BEA Systems is giving its Tuxedo transaction processing platform a new fitting and jazzing up the software with a more slick look and
feel based on service-oriented architecture
Lorenzo Cremona, director of marketing for Tuxedo, said Tuxedo 9.0 is
designed to help customers build new and repurpose legacy applications and
extend them to a SOA distributed computing environment.
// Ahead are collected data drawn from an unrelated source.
theorem exec_ldVxK_inv {x : Reg} (hs : s.Inv) (h : exec (.ldVxK x) s = .next t) : t.Inv := by
  obtain ⟨-, e⟩ | ⟨k, -, e⟩ := exec_ldVxK_cases x s
  · rw [e] at h
    cases h
    exact hs
  · rw [e] at h
    cases h
    exact (hs.setReg x _).advance 2

/-- An instruction keeps the invariant, since each update it is made of does. -/
theorem exec_inv (hs : s.Inv) (h : exec i s = .next t) : t.Inv := by
  cases i
  case call => exact exec_call_inv hs h
  case ret => exact exec_ret_inv hs h
  case ldVxK => exact exec_ldVxK_inv hs h
  all_goals cases h
  case jp | jpV0 => exact hs.jump _
  case seImm | sneImm | seReg | sneReg | skp | sknp => exact hs.advance _
  case ldImm | addImm | ldReg | orReg | andReg | xorReg | ldVxDt => exact (hs.setReg _ _).advance 2
  case addReg | sub | shr | subn | shl => exact ((hs.setReg _ _).setReg _ _).advance 2
  case rnd => exact (hs.countDraw.setReg _ _).advance 2
  case ldI | ldF => exact (hs.setI _).advance 2
  case addI => exact ((hs.setI _).setReg _ _).advance 2
  case ldB | storeRegs => exact (hs.writeBytes _ _).advance 2
  case loadRegs => exact (hs.loadRegsFrom _ _).advance 2
  case ldDtVx => exact (hs.setDt _).advance 2
  case ldStVx => exact (hs.setSt _).advance 2
  case cls => exact (hs.setFb _ _).advance 2
  case drw => exact ((hs.setReg _ _).setFb _ _).advance 2

/-! ### steps, events, runs -/

/-- Settles O11: an idle step changes nothing, an instruction keeps the invariant, and an unrecognized word advances PC by
the same reduced sum as an instruction. -/
theorem stepKeepsConfinement : Obligations.StepKeepsConfinement := by
  intro s t hs h
  obtain ⟨f, -, e⟩ | ⟨i, -, -, e⟩ | ⟨r, -, -, e⟩ := step_cases s
  all_goals rw [e] at h
  · cases h
    exact hs
  · exact exec_inv hs h
  · cases h
    exact hs.advance 2

theorem resetWith_inv (font : Font) (draws : Nat) : (State.resetWith font draws).Inv where
  pc := (by decide : (0x200#16).toNat < 4096)
  i := (by decide : (0#16).toNat < 4096)
  stack k := by
    have hk : (State.resetWith font draws).stack[k] = 0 := Vector.getElem_replicate k.isLt
    rw [hk]
    decide
  mem := Memory.nil_wf font

theorem loadRom_inv (hs : s.Inv) (bytes : List Byte) : (s.loadRom bytes).Inv := by
  unfold State.loadRom
  split
  · exact hs.writeBytes _ _
  · exact hs

theorem apply_inv {e : Event} (hs : s.Inv) (h : e.apply s = .next t) : t.Inv := by
  cases e
  case cycle => exact stepKeepsConfinement s t hs h
  all_goals cases h
  case reset => exact resetWith_inv s.font s.draws
  case loadRom bytes => exact loadRom_inv hs bytes
  case tick => exact (hs.setDt _).setSt _
  case setKey index down => exact hs.setKey index down
  case snapshot => exact hs.setFb _ _

/-- A run of at least one event is its first event and then the rest. -/
theorem runEvents_cons {e : Event} {es : List Event} (h : runEvents (e :: es) s = .next t) :
    ∃ u, e.apply s = .next u ∧ runEvents es u = .next t := by
  obtain ⟨u, hu⟩ := apply_next e s
  rw [runEvents, hu] at h
  exact ⟨u, hu, h⟩
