/-- 44_receive_watchdog.md R90 and 45_transmit_encoder.md R104, in global time: a pending expiry runs exactly from
`T_WDT` to `T_WDT + WDT_LATENCY_MAX` after its arm, and toggle `k` exactly from `O[k]` to `O[k] + TX_LATENCY_MAX`
after the SEND, so that no wrap of the counter admits another time. `ClockInv` and `WidthInv` are invariants of the
step (StepKeepsTheDeadlines, StepKeepsWidthsAndQueueItems); the other engine's event is not overdue (log 8, log 9).
Also the model's: the script (log 3) and the kept times of the arm and of the SEND (log 21). -/
def Obligations.ExpiryAndToggleRunExactlyInTheirWindows : Prop :=
  ∀ (t : Nat) (rest : List Item) (s : State), s.params.Ok → ClockInv s → WidthInv s → s.tau ≤ t →
    (s.script = .event (.wdt t) :: rest → s.wdtPending = true →
      (∀ k : Fin 67, s.txBusy = true → s.txIdx = k.val →
        t ≤ s.txStartedAt + s.txOff[k] + s.params.txLatencyMax) →
      ((∃ s', step s = .next s') ↔
        s.wdtArmedAt + 100000 ≤ t ∧ t ≤ s.wdtArmedAt + 100000 + s.params.wdtLatencyMax)) ∧
    ∀ k : Fin 67, s.script = .event (.txt t) :: rest → s.txBusy = true → s.txIdx = k.val →
      (s.wdtPending = true → t ≤ s.wdtArmedAt + 100000 + s.params.wdtLatencyMax) →
      ((∃ s', step s = .next s') ↔
        s.txStartedAt + s.txOff[k] ≤ t ∧ t ≤ s.txStartedAt + s.txOff[k] + s.params.txLatencyMax)

/-- 44_receive_watchdog.md R92: no operation but the expiry itself and RESET takes a pending expiry away, and only
the arm step of an accepted opening edge moves its deadline and the time of its arm (the kept time is the model's,
log 21). -/
def Obligations.NothingCancelsAPendingExpiry : Prop :=
  ∀ (i : Instr) (s t : State), exec i s = .next t → s.wdtPending = true →
    i ≠ .reset → (∀ n, i ≠ .wdtExpire n) →
    t.wdtPending = true ∧
      (t.wdtDeadline ≠ s.wdtDeadline ∨ t.wdtArmedAt ≠ s.wdtArmedAt → ∃ n, i = .edgeLeadfall n .low)

/-! ## The deferred queue -/

/-- 47_deferred_executor.md R115: the head is removed and exactly one output results, a callback with the two
fields when both complement pairs hold (43_frame_validator.md R84), else a ChecksumFailure. -/
def Obligations.ValidateItemCallsBackOrDiscards : Prop :=
  ∀ (f : Frame) (rest : List WorkItem) (s : State), s.dq = .validate f :: rest →
    (∀ user data, validateFrame f = .valid user data →
      exec .dqRunValidate s = .next (withOutput (.callback user data) { s with dq := rest })) ∧
    (validateFrame f = .invalid →
      exec .dqRunValidate s = .next (withOutput (.diag .checksumFailure) { s with dq := rest }))

/-- 47_deferred_executor.md R116. -/
def Obligations.DiagItemEmitsItsKind : Prop :=
  ∀ (kind : DiagKind) (rest : List WorkItem) (s : State), s.dq = .diag kind :: rest →
    exec .dqRunDiag s = .next (withOutput (.diag kind) { s with dq := rest })

/-- 93_implementation_defined.md U18: a DQ.RUN on an empty queue, or on a head of the other kind, is not enabled. -/
def Obligations.QueueRunIsStuckWithoutItsItem : Prop :=
  ∀ s : State,
    (s.dq = [] → exec .dqRunValidate s = .fault .queueEmpty ∧ exec .dqRunDiag s = .fault .queueEmpty) ∧
    (∀ f rest, s.dq = .validate f :: rest → exec .dqRunDiag s = .fault .queueHeadOther) ∧
    (∀ kind rest, s.dq = .diag kind :: rest → exec .dqRunValidate s = .fault .queueHeadOther)

/-- 47_deferred_executor.md R117 and R118: the queue changes only at its ends. An operation leaves it alone, adds
one item at the tail, is RESET, or is the DQ.RUN of the item it removes from the head. -/
def Obligations.QueueIsFirstInFirstOut : Prop :=
  ∀ (i : Instr) (s t : State), exec i s = .next t →
    t.dq = s.dq ∨ (∃ x, t.dq = s.dq ++ [x] ∧ inInterruptContext i = true) ∨ i = .reset ∨
      (∃ f, i = .dqRunValidate ∧ s.dq = .validate f :: t.dq) ∨ ∃ kind, i = .dqRunDiag ∧ s.dq = .diag kind :: t.dq

/-- 10_state.md R24: the overflow mark is sticky; no step but a RESET clears it. -/
def Obligations.OverflowMarkIsSticky : Prop :=
  ∀ (i : Instr) (s t : State), exec i s = .next t → i ≠ .reset → s.dqOverflow = true → t.dqOverflow = true

/-- 47_deferred_executor.md R114 and 10_state.md R24: an operation sets the overflow mark exactly when it is one of
the interrupt context that finds the queue full; then it drops its item and the run is faulted
(70_reset_and_hazards.md R157, log 22). -/
def Obligations.OverflowMarkMeansAFullQueue : Prop :=
  ∀ (i : Instr) (s t : State), exec i s = .next t → s.dqOverflow = false → t.dqOverflow = true →
    inInterruptContext i = true ∧ ¬HasRoom s ∧ t.dq = s.dq ∧ t.faulted = true

/-! ## The transmitter -/

/-- 45_transmit_encoder.md R101: all of SEND is one step; the offset table is that of `tx_schedule`. Its time kept in
`txStartedAt` is the model's (log 21). -/
def Obligations.SendStartsATransmission : Prop :=
  ∀ (t user data : Nat) (s : State), s.params.hasOutput = true → s.txBusy = false → user ≤ 255 → data ≤ 255 →
    ∃ off : Vector Nat 67, off.toList = (txSchedule user data).offsets ∧
      exec (.send t user data) s = .next (withOutput (.txLine (.driven .low))
        { s with
          txOff := off
          txT0 := t % 2 ^ s.params.clockBits
          txStartedAt := t
          txIdx := 0
          pinLevel := .low
          pinMode := .output
          txBusy := true })

/-- 46_controller_facade.md R110: `send` is refused exactly in the three cases, whatever the receiver does. -/
def Obligations.SendIsRefusedExactlyInThreeCases : Prop :=
  ∀ (t user data : Nat) (s : State),
    (∃ r, exec (.send t user data) s = .refused r) ↔
      s.params.hasOutput = false ∨ s.txBusy = true ∨ 255 < user ∨ 255 < data

/-- 45_transmit_encoder.md R102 within the bound of R104, which is in global time: the pin is toggled and the index
moves on (the bound as part of enabling is the model's, log 9). Also the model's: the kept times of the arm and of the
SEND (log 21). -/
def Obligations.ToggleFlipsThePin : Prop :=
  ∀ (t : Nat) (k : Fin 67) (s : State), s.txBusy = true → s.txIdx = k.val →
    s.txOff[k] ≤ counterDiff s.params.clockBits t s.txT0 → s.txStartedAt ≤ t →
    t ≤ s.txStartedAt + s.txOff[k] + s.params.txLatencyMax →
    exec (.txToggle t) s = .next (withOutput (.txLine (.driven s.pinLevel.flip))
      { s with pinLevel := s.pinLevel.flip, txIdx := k.val + 1 })
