/-! ## `driveLow` -/

@[simp] theorem driveLow_stage (s : State) : (driveLow s).stage = s.stage := rfl
@[simp] theorem driveLow_ptr (s : State) : (driveLow s).ptr = s.ptr := rfl
@[simp] theorem driveLow_frame (s : State) : (driveLow s).frame = s.frame := rfl
@[simp] theorem driveLow_lastTs (s : State) : (driveLow s).lastTs = s.lastTs := rfl
@[simp] theorem driveLow_rxEnable (s : State) : (driveLow s).rxEnable = s.rxEnable := rfl
@[simp] theorem driveLow_wdtPending (s : State) : (driveLow s).wdtPending = s.wdtPending := rfl
@[simp] theorem driveLow_wdtDeadline (s : State) : (driveLow s).wdtDeadline = s.wdtDeadline := rfl
@[simp] theorem driveLow_wdtArmedAt (s : State) : (driveLow s).wdtArmedAt = s.wdtArmedAt := rfl
@[simp] theorem driveLow_dq (s : State) : (driveLow s).dq = s.dq := rfl
@[simp] theorem driveLow_dqOverflow (s : State) : (driveLow s).dqOverflow = s.dqOverflow := rfl
@[simp] theorem driveLow_faulted (s : State) : (driveLow s).faulted = s.faulted := rfl
@[simp] theorem driveLow_txBusy (s : State) : (driveLow s).txBusy = s.txBusy := rfl
@[simp] theorem driveLow_txT0 (s : State) : (driveLow s).txT0 = s.txT0 := rfl
@[simp] theorem driveLow_txStartedAt (s : State) : (driveLow s).txStartedAt = s.txStartedAt := rfl
@[simp] theorem driveLow_txOff (s : State) : (driveLow s).txOff = s.txOff := rfl
@[simp] theorem driveLow_txIdx (s : State) : (driveLow s).txIdx = s.txIdx := rfl
@[simp] theorem driveLow_pinMode (s : State) : (driveLow s).pinMode = .output := rfl
@[simp] theorem driveLow_pinLevel (s : State) : (driveLow s).pinLevel = .low := rfl
@[simp] theorem driveLow_params (s : State) : (driveLow s).params = s.params := rfl
@[simp] theorem driveLow_tau (s : State) : (driveLow s).tau = s.tau := rfl
@[simp] theorem driveLow_script (s : State) : (driveLow s).script = s.script := rfl
@[simp] theorem driveLow_trace (s : State) : (driveLow s).trace = s.trace ++ [⟨s.tau, .txLine (.driven .low)⟩] := rfl

/-! ## `togglePin` -/

@[simp] theorem togglePin_stage (s : State) : (togglePin s).stage = s.stage := rfl
@[simp] theorem togglePin_ptr (s : State) : (togglePin s).ptr = s.ptr := rfl
@[simp] theorem togglePin_frame (s : State) : (togglePin s).frame = s.frame := rfl
@[simp] theorem togglePin_lastTs (s : State) : (togglePin s).lastTs = s.lastTs := rfl
@[simp] theorem togglePin_rxEnable (s : State) : (togglePin s).rxEnable = s.rxEnable := rfl
@[simp] theorem togglePin_wdtPending (s : State) : (togglePin s).wdtPending = s.wdtPending := rfl
@[simp] theorem togglePin_wdtDeadline (s : State) : (togglePin s).wdtDeadline = s.wdtDeadline := rfl
@[simp] theorem togglePin_wdtArmedAt (s : State) : (togglePin s).wdtArmedAt = s.wdtArmedAt := rfl
@[simp] theorem togglePin_dq (s : State) : (togglePin s).dq = s.dq := rfl
@[simp] theorem togglePin_dqOverflow (s : State) : (togglePin s).dqOverflow = s.dqOverflow := rfl
@[simp] theorem togglePin_faulted (s : State) : (togglePin s).faulted = s.faulted := rfl
@[simp] theorem togglePin_txBusy (s : State) : (togglePin s).txBusy = s.txBusy := rfl
@[simp] theorem togglePin_txT0 (s : State) : (togglePin s).txT0 = s.txT0 := rfl
@[simp] theorem togglePin_txStartedAt (s : State) : (togglePin s).txStartedAt = s.txStartedAt := rfl
@[simp] theorem togglePin_txOff (s : State) : (togglePin s).txOff = s.txOff := rfl
@[simp] theorem togglePin_txIdx (s : State) : (togglePin s).txIdx = s.txIdx := rfl
@[simp] theorem togglePin_pinMode (s : State) : (togglePin s).pinMode = s.pinMode := rfl
@[simp] theorem togglePin_pinLevel (s : State) : (togglePin s).pinLevel = s.pinLevel.flip := rfl
@[simp] theorem togglePin_params (s : State) : (togglePin s).params = s.params := rfl
@[simp] theorem togglePin_tau (s : State) : (togglePin s).tau = s.tau := rfl
@[simp] theorem togglePin_script (s : State) : (togglePin s).script = s.script := rfl
@[simp] theorem togglePin_trace (s : State) : (togglePin s).trace = s.trace ++ [⟨s.tau, .txLine (.driven s.pinLevel.flip)⟩] := rfl

/-! ## `releasePin` -/

@[simp] theorem releasePin_stage (s : State) : (releasePin s).stage = s.stage := rfl
@[simp] theorem releasePin_ptr (s : State) : (releasePin s).ptr = s.ptr := rfl
@[simp] theorem releasePin_frame (s : State) : (releasePin s).frame = s.frame := rfl
@[simp] theorem releasePin_lastTs (s : State) : (releasePin s).lastTs = s.lastTs := rfl
@[simp] theorem releasePin_rxEnable (s : State) : (releasePin s).rxEnable = s.rxEnable := rfl
@[simp] theorem releasePin_wdtPending (s : State) : (releasePin s).wdtPending = s.wdtPending := rfl
@[simp] theorem releasePin_wdtDeadline (s : State) : (releasePin s).wdtDeadline = s.wdtDeadline := rfl
@[simp] theorem releasePin_wdtArmedAt (s : State) : (releasePin s).wdtArmedAt = s.wdtArmedAt := rfl
@[simp] theorem releasePin_dq (s : State) : (releasePin s).dq = s.dq := rfl
@[simp] theorem releasePin_dqOverflow (s : State) : (releasePin s).dqOverflow = s.dqOverflow := rfl
@[simp] theorem releasePin_faulted (s : State) : (releasePin s).faulted = s.faulted := rfl
@[simp] theorem releasePin_txBusy (s : State) : (releasePin s).txBusy = s.txBusy := rfl
@[simp] theorem releasePin_txT0 (s : State) : (releasePin s).txT0 = s.txT0 := rfl
@[simp] theorem releasePin_txStartedAt (s : State) : (releasePin s).txStartedAt = s.txStartedAt := rfl
@[simp] theorem releasePin_txOff (s : State) : (releasePin s).txOff = s.txOff := rfl
@[simp] theorem releasePin_txIdx (s : State) : (releasePin s).txIdx = s.txIdx := rfl
@[simp] theorem releasePin_pinMode (s : State) : (releasePin s).pinMode = .input := rfl
@[simp] theorem releasePin_pinLevel (s : State) : (releasePin s).pinLevel = s.pinLevel := rfl
@[simp] theorem releasePin_params (s : State) : (releasePin s).params = s.params := rfl
@[simp] theorem releasePin_tau (s : State) : (releasePin s).tau = s.tau := rfl
@[simp] theorem releasePin_script (s : State) : (releasePin s).script = s.script := rfl
@[simp] theorem releasePin_trace (s : State) : (releasePin s).trace = s.trace ++ [⟨s.tau, .txLine .released⟩] := rfl

/-! ## `startTransmission` -/

@[simp] theorem startTransmission_stage (t u d : Nat) (s : State) : (startTransmission t u d s).stage = s.stage := rfl
@[simp] theorem startTransmission_ptr (t u d : Nat) (s : State) : (startTransmission t u d s).ptr = s.ptr := rfl
@[simp] theorem startTransmission_frame (t u d : Nat) (s : State) : (startTransmission t u d s).frame = s.frame := rfl
@[simp] theorem startTransmission_lastTs (t u d : Nat) (s : State) : (startTransmission t u d s).lastTs = s.lastTs := rfl
@[simp] theorem startTransmission_rxEnable (t u d : Nat) (s : State) : (startTransmission t u d s).rxEnable = s.rxEnable := rfl
@[simp] theorem startTransmission_wdtPending (t u d : Nat) (s : State) : (startTransmission t u d s).wdtPending = s.wdtPending := rfl
@[simp] theorem startTransmission_wdtDeadline (t u d : Nat) (s : State) : (startTransmission t u d s).wdtDeadline = s.wdtDeadline := rfl
@[simp] theorem startTransmission_wdtArmedAt (t u d : Nat) (s : State) : (startTransmission t u d s).wdtArmedAt = s.wdtArmedAt := rfl
@[simp] theorem startTransmission_dq (t u d : Nat) (s : State) : (startTransmission t u d s).dq = s.dq := rfl
@[simp] theorem startTransmission_dqOverflow (t u d : Nat) (s : State) : (startTransmission t u d s).dqOverflow = s.dqOverflow := rfl
@[simp] theorem startTransmission_faulted (t u d : Nat) (s : State) : (startTransmission t u d s).faulted = s.faulted := rfl
@[simp] theorem startTransmission_txBusy (t u d : Nat) (s : State) : (startTransmission t u d s).txBusy = true := rfl
@[simp] theorem startTransmission_txT0 (t u d : Nat) (s : State) : (startTransmission t u d s).txT0 = truncW s.params.clockBits t := rfl
@[simp] theorem startTransmission_txStartedAt (t u d : Nat) (s : State) :
    (startTransmission t u d s).txStartedAt = t := rfl
@[simp] theorem startTransmission_txOff (t u d : Nat) (s : State) : (startTransmission t u d s).txOff = txOffsets u d := rfl
@[simp] theorem startTransmission_txIdx (t u d : Nat) (s : State) : (startTransmission t u d s).txIdx = 0 := rfl
@[simp] theorem startTransmission_pinMode (t u d : Nat) (s : State) : (startTransmission t u d s).pinMode = .output := rfl
@[simp] theorem startTransmission_pinLevel (t u d : Nat) (s : State) : (startTransmission t u d s).pinLevel = .low := rfl
@[simp] theorem startTransmission_params (t u d : Nat) (s : State) : (startTransmission t u d s).params = s.params := rfl
@[simp] theorem startTransmission_tau (t u d : Nat) (s : State) : (startTransmission t u d s).tau = s.tau := rfl
@[simp] theorem startTransmission_script (t u d : Nat) (s : State) : (startTransmission t u d s).script = s.script := rfl
@[simp] theorem startTransmission_trace (t u d : Nat) (s : State) : (startTransmission t u d s).trace = s.trace ++ [⟨s.tau, .txLine (.driven .low)⟩] := rfl
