theorem frameOfBits_nil : frameOfBits [] = clearFrame := by
  ext
  simp [frameOfBits_getElem, clearFrame]

/-- A frame filled up to the pointer takes its next slot. -/
theorem frameOfBits_append (bits : List Bool) (b : Bool) :
    (frameOfBits bits).setIfInBounds bits.length b = frameOfBits (bits ++ [b]) := by
  ext i hi
  rw [Vector.getElem_setIfInBounds, frameOfBits_getElem, frameOfBits_getElem]
  obtain hlt | rfl | hgt := Nat.lt_trichotomy i bits.length
  · rw [if_neg (by omega), List.getD_append _ _ _ _ hlt]
  · rw [if_pos rfl, List.getD_append_right _ _ _ _ (le_refl _), Nat.sub_self]; rfl
  · rw [if_neg (by omega), List.getD_eq_default _ _ (by omega), List.getD_eq_default _ _ (by simp; omega)]

/-- The four fields of the frame of four bytes are the bytes. -/
theorem field_frameOfFields (a b c d : Byte) :
    field (frameOfFields a b c d) 0 = a ∧ field (frameOfFields a b c d) 1 = b ∧
      field (frameOfFields a b c d) 2 = c ∧ field (frameOfFields a b c d) 3 = d := by
  have hlist := (frameOfBits_toList (fieldsToBits_length a b c d)).symm.trans (toList_eq_fieldBits _)
  have hlen (k : Nat) (hk : k < 4) (x : Byte) :
      (intToBits x.toNat 8).length = (fieldBits (frameOfFields a b c d) k).length := by
    rw [intToBits_length, fieldBits_length _ hk]
  obtain ⟨h012, h3⟩ := List.append_inj' hlist (hlen 3 (by omega) d)
  obtain ⟨h01, h2⟩ := List.append_inj' h012 (hlen 2 (by omega) c)
  obtain ⟨h0, h1⟩ := List.append_inj' h01 (hlen 1 (by omega) b)
  have hfield {k : Nat} {x : Byte} (h : intToBits x.toNat 8 = fieldBits (frameOfFields a b c d) k) :
      field (frameOfFields a b c d) k = x := by
    rw [field, ← h, ofNat_bitsToInt_intToBits]
  exact ⟨hfield h0, hfield h1, hfield h2, hfield h3⟩

theorem validateFrame_frameOfFields (user data : Byte) :
    validateFrame (frameOfFields user (user ^^^ 0xFF) data (data ^^^ 0xFF)) = .valid user data := by
  obtain ⟨h0, h1, h2, h3⟩ := field_frameOfFields user (user ^^^ 0xFF) data (data ^^^ 0xFF)
  rw [validateFrame, h0, h1, h2, h3, if_pos]
  simp

/-- The slots of a transmission are those of the pair and its complements. -/
theorem txBits_eq_fieldsToBits (user data : Byte) :
    txBits user.toNat data.toNat = fieldsToBits user (user ^^^ 0xFF) data (data ^^^ 0xFF) := by
  simp [txBits, fieldsToBits, Config.fieldMask]

/-! ## The receiver inside an attempt -/

/-- What is still to come after an edge at time `t` with level `lvl`, with the durations `ds` left: the later edges
of the waveform, then the RUN. -/
def afterEdge (t : Nat) (lvl : Level) (ds : List Nat) : List Item :=
  (waveFrom t lvl ds).tail.map .event ++ [.event .run]

theorem afterEdge_cons (t : Nat) (lvl : Level) (d : Nat) (ds : List Nat) :
    afterEdge t lvl (d :: ds) = .event (.edge (t + d) lvl.flip) :: afterEdge (t + d) lvl.flip ds := by
  cases ds <;> rfl

theorem wave_script (t : Nat) (ds : List Nat) :
    (wave t ds).map .event ++ [.event .run] = .event (.edge t .low) :: afterEdge t .low ds := by
  cases ds <;> rfl

/-- The state after the edge at time `t` of an attempt opened in `o`: the slots `bits` are stored, the stage is `st`,
and the durations `ds` are left. -/
def attemptAt (o : State) (st : Stage) (bits : List Bool) (t : Nat) (lvl : Level) (ds : List Nat) : State :=
  { o with
    stage := st
    ptr := bits.length
    frame := frameOfBits bits
    lastTs := truncW o.params.clockBits t
    tau := t
    script := afterEdge t lvl ds }

/-- The state after the opening edge of a waveform at time `t`. -/
def opened (t : Nat) (ds : List Nat) (s : State) : State :=
  openAttempt t (stamp t { s with script := afterEdge t .low ds, tau := t })

theorem opened_eq_attemptAt (t : Nat) (ds : List Nat) (s : State) :
    opened t ds s = attemptAt (opened t ds s) .awaitLeadRise [] t .low ds := by
  simp [opened, openAttempt, attemptAt, frameOfBits_nil, armWatchdog, stamp, emit]

/-- The state after the terminal edge at time `t` of the attempt opened in `o`, with only the RUN to come. -/
def completed (o : State) (bits : List Bool) (t : Nat) : State :=
  attemptReset (enqueue (.validate (frameOfBits bits)) (attemptAt o .awaitBitRise bits t .high []))

/-- The state an edge of duration `d` is handled in: that after the edge before it, with the edge taken and the time
moved on. -/
def edgeTaken (o : State) (st : Stage) (bits : List Bool) (t : Nat) (lvl : Level) (d : Nat) (ds : List Nat) : State :=
  { attemptAt o st bits t lvl (d :: ds) with tau := t + d, script := afterEdge (t + d) lvl.flip ds }

/-- Every edge of the attempt opened in `o` up to the global time `last` is handled, comes on time, and is less than
a counter period after the opening. -/
structure Receptive (o : State) (last : Nat) : Prop where
  subscribed : o.rxEnable = true
  onTime : OnTime last o
  period : last < o.tau + 2 ^ o.params.clockBits

section
variable {o : State} {last t d : Nat} {lvl : Level} {ds : List Nat} {bits : List Bool}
“For developers, we’re providing the ability to integrate the two sides of
the IT house,” Cremona said. “On one hand you have all the new development
on Java
applications.”
“Tuxedo has the ability to integrate the legacy apps into mainstream
languages. We think that developers are receptive to that idea because it
changes their whole migration strategy.”
Cremona said Tuxedo 9.0 boasts better support for XML, which lends it more
punch for SOAs, as well as tighter integration with WebLogic Server and
BEA’s AquaLogic Service Bus for Web services
Tuxedo is a popular software program that processes transactions for
communications networks, ATMs and credit card purchases. The software,
designed to run applications based on C, COBOL, C++ and CORBA C++ languages that run more than
5,000 transactions per second, was created by AT&T Bell Labs in 1983 to
support that phone giant’s network.
BEA acquired Tuxedo from Novell in the mid-’90s and turned it into its top
transaction processing platform, gaining 2,000 customers in
telecommunications, retail and finance fields by 2000. Tuxedo has proven to
be a great revenue stream for BEA, which went on to create a leading
application platform, called WebLogic.
A new Tuxedo service metadata repository offers application developers and
administrators the ability to store
services parameter information on any Tuxedo application services.
Cremona said 9.0 is more secure, supporting Kerberos for single-single sign
on (SSO), and CERT-C Public Key Infrastructure (PKI) support for digital
signatures.
BEA Tuxedo 9.0 is available now. Those interested may contact BEA for more details.
The new iteration comes as BEA is overhauling its software portfolio, making
the middleware services more flexible to be transferred across the Web on
the fly regardless of the different types of computing gear involved.
BEA has good reason to upgrade its software. Foes IBM and Microsoft are
doing the same and most software makers are aching for a large chunk of what
IDC recently said will be a $15 billion Web services market by 2009.